基于质谱的单细胞蛋白质组学技术的发展及应用

doi:10.13560/j.cnki.biotech.bull.1985.2024-0360

摘要/Abstract

摘要：

单细胞多组学技术为生命科学和医学注入新的活力，能够从更微观的细胞尺度、更高维的时空角度、更交叉的组学视野来探索生命的未知、拓展医学的边界。单细胞蛋白质组学是从时间和空间上研究单个或单一类型细胞的蛋白质表达异质性。尽管存在通量、灵敏度、分辨率等技术难点，基于质谱的细胞尺度的时空蛋白质组学技术凭借无偏检测、鉴定种类多、定量准确等特点而备受关注。本文综述了近年来单细胞蛋白质组学的发展，从单细胞分选、样品前处理、质谱检测和数据分析四个方面介绍相关技术进展，并探讨了其在生命科学与医学等研究中的应用，展望了未来面临的挑战和发展前景。在单细胞水平上进行时空蛋白质组学研究的挑战与机遇并存，而新兴的单细胞蛋白质组学技术无疑将为相关研究领域提供新的思路方法、认知线索和多模态数据等宝贵资源。

关键词: 单细胞蛋白质组学, 质谱, 细胞尺度的时空蛋白质组学技术

Abstract:

Single-cell multi-omics technologies have brought new vitality into life sciences and medicine and enable us to explore the unknowns of life and expand the boundaries of medicine from a more microscopic cellular scale, a higher-dimensional spatial-temporal perspective, and a more intersectional vision of genomics.
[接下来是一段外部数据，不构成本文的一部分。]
-- ==== Sys2Proof/Tests/Slice0.lean ====
section
/-! SUPPORT. The model's own tests: the well-formedness checks, the decoding of words written out in
spec/95_test_vectors.md section 2.1, one-step tests whose expected results are that file's vectors, and, for every
statement with hypotheses, states and operands that meet them. -/

namespace Sys2Proof.Tests

open Sys2Proof.Machine

/-! ## States to test on -/

/-- The next state of an outcome, if it is one. -/
def nextOf : Outcome → Option State
  | .next t => some t
  | .fault _ => none
  | .refused _ => none

/-- Both units initialised, HOST idle, the enables as `UT_INIT` leaves them. -/
def ready : State :=
  { State.reset with
    ut.inited := true
    ut.rxIe := true
    ut.gie := true
    bm.inited := true }

/-- `i` in flight at label `l`, in a call of `line` if any. -/
def at_ (i : Instr) (line : Option Label) (l : Label) (s : State) : State :=
  { s with host.op := some i, host.step := l, host.caller := line }

/-- The bus engine in protocol state `b`, direction `d`. -/
def bus (b : BmState) (d : Direction) (s : State) : State := { s with bm.state := b, bm.dir := d }

/-- Buffers of `n` slots. -/
def slots (n : Nat) (s : State) : State := { s with cfg.N := n }

/-- The bytes `bs` in the RX buffer, from slot 0. -/
def rxHolds (bs : List Byte) (s : State) : State :=
  { s with ut.rx := ⟨(List.range bs.length).zip bs, BitVec.ofNat 8 bs.length, 0⟩ }

/-- The bytes `bs` in the TX buffer, from slot 0, with the transmit interrupt enabled. -/
def txHolds (bs : List Byte) (s : State) : State :=
  { s with ut.tx := ⟨(List.range bs.length).zip bs, BitVec.ofNat 8 bs.length, 0⟩, ut.txIe := true }

/-- The reference device at 0x76, one register set. -/
def device : SimDevice := ⟨0x76, [(0xF4, 0x27)], 0, false, .none⟩

/-- A choice at which BUS draws a status and a byte that are not zero. -/
def drawn : Choice → Choice
  | .busComplete _ _ => .busComplete 0x51 0xA5
  | c => c

/-! ## Well-formedness: each check refuses the first value past its field -/

theorem test_wf_baudRate : (Instr.utInit (2 ^ 24)).wellFormed = false := by decide
theorem test_wf_maxLen : (Instr.utRecvLine (2 ^ 16)).wellFormed = false := by decide
theorem test_wf_clockRate : (Instr.bmInit (2 ^ 24)).wellFormed = false := by decide
theorem test_wf_count : (Instr.bmReadRegs 0x76 0xFA 256).wellFormed = false := by decide
theorem test_wf_largest :
    (Instr.utInit (2 ^ 24 - 1)).wellFormed ∧ (Instr.utRecvLine 65535).wellFormed ∧
    (Instr.bmInit (2 ^ 24 - 1)).wellFormed ∧ (Instr.bmReadRegs 0x7F 0xFF 255).wellFormed := by decide

/-! ## Decoding: words of 95_test_vectors.md section 2.1, every row of the opcode map -/

theorem test_decode_utInit : decode 0b00010000_000000000100101100000000 = .ok (.utInit 19200) := by decide
theorem test_decode_utSendByte : decode 0b00010001_0000000000000000_11111111 = .ok (.utSendByte 0xFF) := by decide
theorem test_decode_utRecvByte : decode 0b00010010_000000000000000000000000 = .ok .utRecvByte := by decide
theorem test_decode_utRecvLine : decode 0b00010011_00000000_1111111111111111 = .ok (.utRecvLine 65535) := by decide
theorem test_decode_bmInit : decode 0b00100000_000000011000011010100000 = .ok (.bmInit 100000) := by decide
theorem test_decode_bmStart_write :
    decode 0b00100001_000000000_1110110_0000000_0 = .ok (.bmStart 0x76 .write) := by decide
theorem test_decode_bmStart_read :
    decode 0b00100001_000000000_1111111_0000000_1 = .ok (.bmStart 0x7F .read) := by decide
theorem test_decode_bmWrite : decode 0b00100010_0000000000000000_11110100 = .ok (.bmWrite 0xF4) := by decide
theorem test_decode_bmReadAck : decode 0b00100011_000000000000000000000000 = .ok .bmReadAck := by decide
theorem test_decode_bmReadNack : decode 0b00100100_000000000000000000000000 = .ok .bmReadNack := by decide
theorem test_decode_bmStop : decode 0b00100101_000000000000000000000000 = .ok .bmStop := by decide
theorem test_decode_bmWriteReg :
    decode 0b00101000_0_1110110_11110100_00100111 = .ok (.bmWriteReg 0x76 0xF4 0x27) := by decide
theorem test_decode_bmReadReg :
    decode 0b00101001_0_1110110_11110100_00000000 = .ok (.bmReadReg 0x76 0xF4) := by decide
theorem test_decode_bmReadRegs :
    decode 0b00101010_0_1110110_11111010_00000011 = .ok (.bmReadRegs 0x76 0xFA 3) := by decide

/-- V-ENC-21 to V-ENC-23: a zero operand decodes; it is refused at issue. -/
theorem test_decode_zero_operands :
    decode 0x2A76FA00 = .ok (.bmReadRegs 0x76 0xFA 0) ∧ decode 0x13000000 = .ok (.utRecvLine 0) ∧
    decode 0x10000000 = .ok (.utInit 0) := by decide

/-- V-ILL-1, V-ILL-9: unassigned opcodes. -/
theorem test_decode_unassigned :
    decode 0x00000000 = .error (.unassignedOpcode 0x00) ∧ decode 0x14000000 = .error (.unassignedOpcode 0x14) ∧
    decode 0x26000000 = .error (.unassignedOpcode 0x26) ∧ decode 0x2B000000 = .error (.unassignedOpcode 0x2B) ∧
    decode 0xFFFFFFFF = .error (.unassignedOpcode 0xFF) := by decide

/-- V-ILL-2 to V-ILL-8: a must-be-zero bit is set. -/
theorem test_decode_mustBeZero :
    decode 0x12000001 = .error (.mustBeZero 0x12) ∧ decode 0x11000148 = .error (.mustBeZero 0x11) ∧
    decode 0x13010008 = .error (.mustBeZero 0x13) ∧ decode 0x21008000 = .error (.mustBeZero 0x21) ∧
    decode 0x21007602 = .error (.mustBeZero 0x21) ∧ decode 0x28F6F427 = .error (.mustBeZero 0x28) ∧
    decode 0x2976F401 = .error (.mustBeZero 0x29) := by decide

theorem test_decodeTableWord :
    decodeTableWord 32 0x21007601 = some (.bmStart 0x76 .read) ∧ decodeTableWord 32 0 = none := by decide

/-- V-TX-5: the words of `UT_SEND_STRING "Hi"`. -/
theorem test_encode_string : encodeString [0x48, 0x69] = [0x11000048, 0x11000069] := by decide

/-- 30_encoding.md R99: operands in decimal, the direction as a letter. -/
theorem test_assembly : (Instr.bmStart 0x76 .read).assembly = "BM_START 118, R" := by decide

/-! ## One step of each command: vectors of 95_test_vectors.md sections 2.2 to 2.8 -/

/-- V-DIV-1: the divisor of 19200 baud at 16 MHz. -/
theorem test_utInit_divisor :
    (nextOf (exec (.utInit 19200) (at_ (.utInit 19200) none .i0 State.reset))).map (·.ut.baudDiv) = some 51 := by
  decide

/-- V-DIV-6, V-DIV-8: the two ends of the divisor's range are refused just past it. -/
theorem test_utInit_bad_baud :
    (nextOf (exec (.utInit 1000001) State.reset)).map (·.host.faults) =
      some [.contractViolation .badBaud 0x100F4241] ∧
    (nextOf (exec (.utInit 15) State.reset)).map (·.host.faults) =
      some [.contractViolation .badBaud 0x1000000F] ∧
    (nextOf (exec (.utInit 16) State.reset)).map (·.host.op) = some (some (.utInit 16)) ∧
    (nextOf (exec (.utInit 1000000) State.reset)).map (·.host.faults) = some [] := by decide

/-- V-TX-2: S0 holds on a full buffer of four slots. -/
theorem test_utSendByte_holds :
    let s := at_ (.utSendByte 0x45) none .s0 (slots 4 (txHolds [0x41, 0x42, 0x43] ready))
    nextOf (exec (.utSendByte 0x45) s) = some s := by decide

/-- V-BUF-1 step 6: the head wraps from 3 to 0. -/
theorem test_utSendByte_wraps :
    let s := at_ (.utSendByte 0x44) none .s2
      { slots 4 ready with ut.tx := ⟨[(1, 0x42), (2, 0x43), (3, 0x44)], 3, 1⟩ }
    (nextOf (exec (.utSendByte 0x44) s)).map (·.ut.tx.head) = some 0 := by decide

/-- V-RX-1: V2 returns the byte and moves the tail. -/
theorem test_utRecvByte_returns :
    let s := at_ .utRecvByte none .v2 { rxHolds [0x41] ready with host.locals.v := 0x41 }
    (nextOf (exec .utRecvByte s)).map (fun t => (t.ut.rx.tail, t.host.results)) =
      some (1, [(.utRecvByte, .byte 0x41)]) := by decide

/-- V-RX-2: V0 holds on an empty buffer. -/
theorem test_utRecvByte_holds :
    let s := at_ .utRecvByte none .v0 ready
    nextOf (exec .utRecvByte s) = some s := by decide

/-- V-LN-3: at `max_len - 1` bytes the line ends without a further read. -/
theorem test_utRecvLine_limit :
    let s := at_ (.utRecvLine 4) none .l1 { rxHolds [0x64] ready with
      host.locals.i := 3
      host.locals.lineBuf := [0x61, 0x62, 0x63] }
    (nextOf (exec (.utRecvLine 4) s)).map (·.host.step) = some .l6 := by decide

/-- V-LN-1: the stored bytes, then the marker. -/
theorem test_utRecvLine_returns :
    let s := at_ (.utRecvLine 8) none .l6
      { ready with host.locals.i := 2, host.locals.lineBuf := [0x6F, 0x6B] }
    (nextOf (exec (.utRecvLine 8) s)).map (·.host.results) =
      some [(.utRecvLine 8, .line 2 [0x6F, 0x6B, 0x00])] := by decide

/-- V-BM-1: the rate; `bm_inited` waits for N1. -/
theorem test_bmInit_rate :
    (nextOf (exec (.bmInit 100000) (at_ (.bmInit 100000) none .n0 State.reset))).map
      (fun t => (t.bm.rate, t.bm.inited)) = some (100000, false) := by decide

/-- V-BM-6: refused while a transaction is open. -/
theorem test_bmInit_sequence :
    (nextOf (exec (.bmInit 100000) (bus .writing .write ready))).map (·.host.faults) =
      some [.contractViolation .busSequence 0x200186A0] := by decide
Single-cell proteomics（SCP）is the study of the temporal and spatial heterogeneity of protein expression in a single or a single type of cell. Despite technical difficulties such as throughput, sensitivity, and resolution, mass spectrometry-based cell-scale spatiotemporal proteomics technologies have attracted much attention due to its characteristics of unbiased detection, multiple identification types and accurate quantification. This paper reviews the development of single-cell proteomics in recent years, introduces the related technological advances in four aspects, namely, single-cell sorting, sample pre-treatment, mass spectrometry detection, and data analysis, and discusses its applications and prospects for development in life science and medical research. Spatiotemporal proteomics research at the single-cell level presents both challenges and opportunities, and the emerging single-cell proteomics technologies will undoubtedly provide new ideas and methods, cognitive clues, and multimodal data, and other valuable resources for related research fields.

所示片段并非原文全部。